- Task input:
= Beginning of Section =

-- ==== Sys2Proof/Laws/Relations.lean ====
section
/-! SUPPORT. What the shared operations can do whatever the host answers: which fields they change, how far the counters move, and which faults they raise. -/

namespace Sys2Proof.Machine

/-! ### Both ends of a piece of pseudocode -/

/-- `P` holds where the pseudocode goes on, `Q` (of the code and the state) where a `raise` ends it. -/
def Ran.Sat (P : State → Prop) (Q : FaultCode → State → Prop) : Ran → Prop
  | .done s => P s
  | .raised c _ s => Q c s

theorem sat_done {P : State → Prop} {Q : FaultCode → State → Prop} {s : State} : (Ran.done s).Sat P Q ↔ P s := Iff.rfl

theorem sat_raised {P : State → Prop} {Q : FaultCode → State → Prop} {c : FaultCode} {v : Nat} {s : State} :
    (Ran.raised c v s).Sat P Q ↔ Q c s := Iff.rfl

theorem Ran.Sat.andThen {P P' : State → Prop} {Q Q' : FaultCode → State → Prop} {r : Ran} {f : State → Ran}
    (h : r.Sat P Q) (hf : ∀ s, P s → (f s).Sat P' Q') (hq : ∀ c s, Q c s → Q' c s) : (r.andThen f).Sat P' Q' := by
  cases r with
  | done s => exact hf s h
  | raised c v s => exact hq c s h

theorem Ran.Sat.mono {P P' : State → Prop} {Q Q' : FaultCode → State → Prop} {r : Ran} (h : r.Sat P Q)
    (hp : ∀ s, P s → P' s) (hq : ∀ c s, Q c s → Q' c s) : r.Sat P' Q' := by
  cases r with
  | done s => exact hp s h
  | raised c v s => exact hq c s h

theorem Ran.Sat.and {P P' : State → Prop} {Q Q' : FaultCode → State → Prop} {r : Ran} (h : r.Sat P Q) (h' : r.Sat P' Q') :
    r.Sat (fun s => P s ∧ P' s) (fun c s => Q c s ∧ Q' c s) := by
  cases r with
  | done s => exact ⟨h, h'⟩
  | raised c v s => exact ⟨h, h'⟩

/-! ### Output (20_memory.md R53) -/

/-- A 64-bit counter that was `c` is `c'` after `n` more bytes, unless it wrapped (10_state.md R28). -/
def Counts (c c' : U64) (n : Nat) : Prop := c.toNat + n < 2 ^ 64 → c'.toNat = c.toNat + n

theorem Counts.zero (c : U64) : Counts c c 0 := fun _ => rfl

theorem Counts.trans {c c' c'' : U64} {n m : Nat} (h : Counts c c' n) (h' : Counts c' c'' m) : Counts c c'' (n + m) := by
  intro hf
  have h1 := h (by omega)
  have h2 := h' (by omega)
  omega

/-- `t` is `s` after some bytes have gone to the output port, none of them a sample. -/
structure Writes (s t : State) : Prop where
  frame : t = { s with hostRefuses := t.hostRefuses, drawn := t.drawn, outRev := t.outRev, outcnt := t.outcnt }
  appended : ∃ bs, t.outRev = bs ++ s.outRev ∧ Counts s.outcnt t.outcnt bs.length

theorem Writes.refl (s : State) : Writes s s := ⟨rfl, [], rfl, .zero _⟩

theorem Writes.trans {s t u : State} (h : Writes s t) (h' : Writes t u) : Writes s u := by
  obtain ⟨bs, hb, hn⟩ := h.appended
  obtain ⟨cs, hc, hm⟩ := h'.appended
  refine ⟨?_, cs ++ bs, by rw [hc, hb, List.append_assoc], ?_⟩
  · have := h'.frame
    rw [h.frame] at this
    exact this
  · rw [List.length_append, Nat.add_comm]; exact hn.trans hm

theorem writes_drewOne (s : State) : Writes s s.drewOne := ⟨rfl, [], rfl, .zero _⟩

theorem writes_accepted (s : State) (b : Byte) : Writes s (s.accepted b) := ⟨rfl, [b], rfl, fun h => countUp_toNat h⟩

/-- The faults of the output port: IO_OUTPUT, or SEQUENCE once the session is closed. -/
def OutputFault (s : State) (c : FaultCode) : Prop := c = .ioOutput ∨ (c = .sequence ∧ s.closed = true)

theorem outWrite_sat (b : Byte) (s : State) :
    (outWrite b s).Sat (fun t => t = s.accepted b) (fun c t => Writes s t ∧ OutputFault s c) := by
  rcases outWrite_cases b s with ⟨hc, h⟩ | ⟨_, _, h⟩ | ⟨_, _, h⟩ <;> rw [h]
  · exact ⟨Writes.refl s, .inr ⟨rfl, hc⟩⟩
  · exact ⟨writes_drewOne s, .inl rfl⟩
  · exact rfl

theorem outWriteAll_sat (bs : List Byte) (s : State) :
    (outWriteAll bs s).Sat (fun t => Writes s t ∧ t.outRev = bs.reverse ++ s.outRev)
      (fun c t => Writes s t ∧ OutputFault s c) := by
  induction bs generalizing s with
  | nil => exact ⟨Writes.refl s, rfl⟩
  | cons b bs ih =>
    refine (outWrite_sat b s).andThen (fun t ht => ?_) (fun c t h => h)
    subst ht
    refine (ih (s.accepted b)).mono (fun u hu => ⟨(writes_accepted s b).trans hu.1, ?_⟩)
      (fun c u hu => ⟨(writes_accepted s b).trans hu.1, hu.2⟩)
    rw [hu.2, accepted_outRev, List.reverse_cons, List.append_assoc]; rfl

/-! ### Samples (41_modulation.md R128 to R131) -/

/-- `t` is `s` after some emission of samples: only the output port, SBYTES, SAMPLES and P may differ. -/
structure Emits (s t : State) : Prop where
  frame : t = s.port t.hostRefuses t.drawn t.outRev t.outcnt t.sbytes t.samples t.pol
  appended : ∃ bs, t.outRev = bs ++ s.outRev ∧ Counts s.outcnt t.outcnt bs.length ∧ Counts s.sbytes t.sbytes bs.length
  sampled : t.samples = false → s.samples = false ∧ t.sbytes = s.sbytes

theorem Emits.refl (s : State) : Emits s s := ⟨rfl, ⟨[], rfl, .zero _, .zero _⟩, fun h => ⟨h, rfl⟩⟩

theorem Emits.trans {s t u : State} (h : Emits s t) (h' : Emits t u) : Emits s u := by
  obtain ⟨bs, hb, hn, hn'⟩ := h.appended
  obtain ⟨cs, hc, hm, hm'⟩ := h'.appended
  refine ⟨?_, ⟨cs ++ bs, by rw [hc, hb, List.append_assoc], ?_, ?_⟩, fun hu => ?_⟩
  · have := h'.frame
    rw [h.frame] at this
    exact this
  · rw [List.length_append, Nat.add_comm]; exact hn.trans hm
  · rw [List.length_append, Nat.add_comm]; exact hn'.trans hm'
  · obtain ⟨h1, h2⟩ := h'.sampled hu
    obtain ⟨h3, h4⟩ := h.sampled h1
    exact ⟨h3, h2.trans h4⟩

theorem emits_drewOne (s : State) : Emits s s.drewOne := ⟨rfl, ⟨[], rfl, .zero _, .zero _⟩, fun h => ⟨h, rfl⟩⟩

theorem emits_counted {s : State} (b : Byte) : Emits s (State.counted s.drawn (s.accepted b)) :=
  ⟨rfl, ⟨[b], rfl, fun h => countUp_toNat h, fun h => countUp_toNat h⟩, fun h => by simp at h⟩

theorem emits_toggle (s : State) : Emits s (togglePolarity s) := ⟨rfl, ⟨[], rfl, .zero _, .zero _⟩, fun h => ⟨h, rfl⟩⟩

/-- The fields an emission does not change. -/
theorem Emits.keeps {s t : State} (h : Emits s t) :
    t.half = s.half ∧ t.width = s.width ∧ t.container = s.container ∧ t.cfg = s.cfg ∧ t.closed = s.closed ∧ t.blk = s.blk ∧
    t.blkcnt = s.blkcnt ∧ t.nameDone = s.nameDone ∧ t.declared = s.declared ∧ t.declBytes = s.declBytes := by
  rw [h.frame]
  exact ⟨rfl, rfl, rfl, rfl, rfl, rfl, rfl, rfl, rfl, rfl⟩

/-- An emission of `n` sample bytes went through. -/
def Emitted (s : State) (n : Nat) (t : State) : Prop := Emits s t ∧ t.outRev.length = s.outRev.length + n

/-- An emission of `n` sample bytes was stopped by the output port. -/
def StoppedEmitting (s : State) (n : Nat) (c : FaultCode) (t : State) : Prop :=
  Emits s t ∧ t.outRev.length ≤ s.outRev.length + n ∧ OutputFault s c

theorem Emitted.refl (s : State) : Emitted s 0 s := ⟨Emits.refl s, rfl⟩

theorem Emitted.trans {s t u : State} {n m : Nat} (h : Emitted s n t) (h' : Emitted t m u) : Emitted s (n + m) u :=
  ⟨h.1.trans h'.1, by rw [h'.2, h.2, Nat.add_assoc]⟩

= End of Section =

- Task description:
Every line in the listing that holds the string "frame" should be copied out.

- Written reply:
  frame : t = { s with hostRefuses := t.hostRefuses, drawn := t.drawn, outRev := t.outRev, outcnt := t.outcnt }
  · have := h'.frame
    rw [h.frame] at this
  frame : t = s.port t.hostRefuses t.drawn t.outRev t.outcnt t.sbytes t.samples t.pol
  · have := h'.frame
    rw [h.frame] at this
  rw [h.frame]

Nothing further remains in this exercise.